Randomized, double-blind trial of F14512, a polyamine-vectorized anticancer drug, compared with etoposide phosphate, in dogs with naturally occurring lymphoma

Pierre Boyé _, Franck Floch, François Serres, Zacharie Segaoula, Juliette Hordeaux, Quentin Pascal, Virginie Coste, Sandy Courapied, Emmanuel Bouchaert, Agata Rybicka, Claire Mazuy, Laurent Marescaux, Kévyn Geeraert, Corinne Fournel-Fleury, Alain Duhamel, François Machuron, Pierre Ferré, Aurélie Pétain, Nicolas Guilbaud, Dominique Tierny and Bruno Gomes

Abstract

ABSTRACT

Purpose: F14512 is an epipodophyllotoxin derivative from etoposide, combined with a spermine moiety introduced as a cell delivery vector. The objective of this study was to compare the safety and antitumor activity of F14512 and etoposide phosphate in dogs with spontaneous non-Hodgkin lymphoma (NHL) and to investigate the potential benefit of F14512 in P-glycoprotein (Pgp) overexpressing lymphomas.

Experimental Design: Forty-eight client-owned dogs with intermediate to high-grade NHL were enrolled into a randomized, double-blind trial of F14512 versus etoposide phosphate. Endpoints included safety and therapeutic efficacy.

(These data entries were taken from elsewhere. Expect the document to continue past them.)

/-- Completes a stash access whose translation is known: fills the sector, then reads or, with ownership, writes. -/
def finishStash (s : State) (id : Nat) (a : Access) (w idx : Nat) (tr : Trans) (own sx : Bool) : State :=
  match s.team a.team with
  | none => s.delAcc id
  | some t =>
    let key := tr.key
    let off := a.va % 64
    if (own && isCmp key) || tr.uncached || !stashLive s a w idx then stashAtHome s id a key tr.alloc own sx
    else
      let s := fillSector s a.team t w idx (key / 64 * 64) tr.alloc
      let p := stashP s t w idx + off
      if own then
        (stashStore s a.team ((s.team a.team).getD t) w idx (key / 64) off ((storeBytes s a key).map fun b => (b, false))).delAcc id
      else
        let v := ofLe (spadGet s t.core p a.size)
        let s := if spadPoisoned s t.core p a.size then setDue s a.tid 0x18 0 a.word else s
        finishAcc s id (extVal sx a.size v)

/-- What a stash access needs of its page: its fill reads, and a write at the home writes (R284). -/
def stashXlate (s : State) (g actx va : Nat) (own : Bool) : State × Xres :=
  let x := xlate s g actx va .rd
  match x.2 with
  | .ok tr => if own && (tr.uncached || isCmp tr.key) then xlate x.1 g actx va .wr else x
  | _ => x

/-- ACC of the record of a stash access that faults: 001 for an STS, though its fill only reads (log 108). -/
def stashAcc (own : Bool) : Nat := if own then 1 else 0

/-- STASH_FILL_COMPLETE: a stash access is translated and performed, behind a develop of its sector (R197); a replayable
fault parks it (R173, R37). -/
def doStashFill (s : State) (id : Nat) : State :=
  match s.acc id with
  | none => s
  | some a =>
    match a.kind, s.launch a.launch with
    | .stashFill w idx own sx, some l =>
      let d := dieOf a.core
      let x := stashXlate s a.core l.actx a.va own
      match x.2 with
      | .wait => x.1
      | .bad cause sub lvl =>
        let r := { threadRec x.1 a.tid cause sub (stashAcc own) lvl a.va with repl := true }
        park (x.1.setAcc id { a with faulted := true }) d r (.access id 0)
      | .ok t =>
        let v := awaitDev x.1 (t.key / 64) id 0 true
        if v.2 then v.1 else finishStash v.1 id a w idx t own sx
    | _, _ => s

/-- Starts a stash access of one thread: at once when its sector is present, else it waits for the fill. One whose global address has a
non-canonical byte traps as any access to it does (R161, R173; log 45). `skip`: bytes that a higher lane of its slot writes in its
place (R168). -/
def startStash (s : State) (tid va : Nat) (w idx : Nat) (own sx : Bool) (n v : Nat) (skip : BitVec 128) (dst : List Nat) :
    State :=
  let a := { newAcc s tid (.stashFill w idx own sx) with
    va := va, size := n, data := BitVec.ofNat 128 v, got := skip, dst := dst, parts := [⟨va, 0, n, false⟩] }
  let id := s.seq
  let s' := addAcc s a
  if !canonicalAll va n then raise s tid 0x09 0
  else
  match teamOfTid s tid with
  | none => s'
  | some t =>
    match stashAt t w idx with
    | some x => if accReady s' id && (x.modified || !own) then finishStash s' id a w idx ⟨64 * x.key + va % 64, 0⟩ own sx else s'
    | none => s'

end Sys2Proof.Machine
end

Results: Twenty-five dogs were randomized to receive F14512 and 23 dogs to receive etoposide phosphate. All adverse events (AEs) were reversible, and no treatment-related death was reported. Hematologic AEs were more severe with F14512 and gastrointestinal AEs were more frequent with etoposide phosphate. F14512 exhibited similar response rate and progression-free survival (PFS) as etoposide phosphate in the global treated population. Subgroup analysis of dogs with Pgp-overexpressing NHL showed a significant improvement in PFS in dogs treated with F14512 compared with etoposide phosphate.

Conclusion: F14512 showed strong therapeutic efficacy against spontaneous NHL and exhibited a clinical benefice in Pgp-overexpressing lymphoma superior to etoposide phosphate. The results clearly justify the evaluation of F14512 in human clinical trials.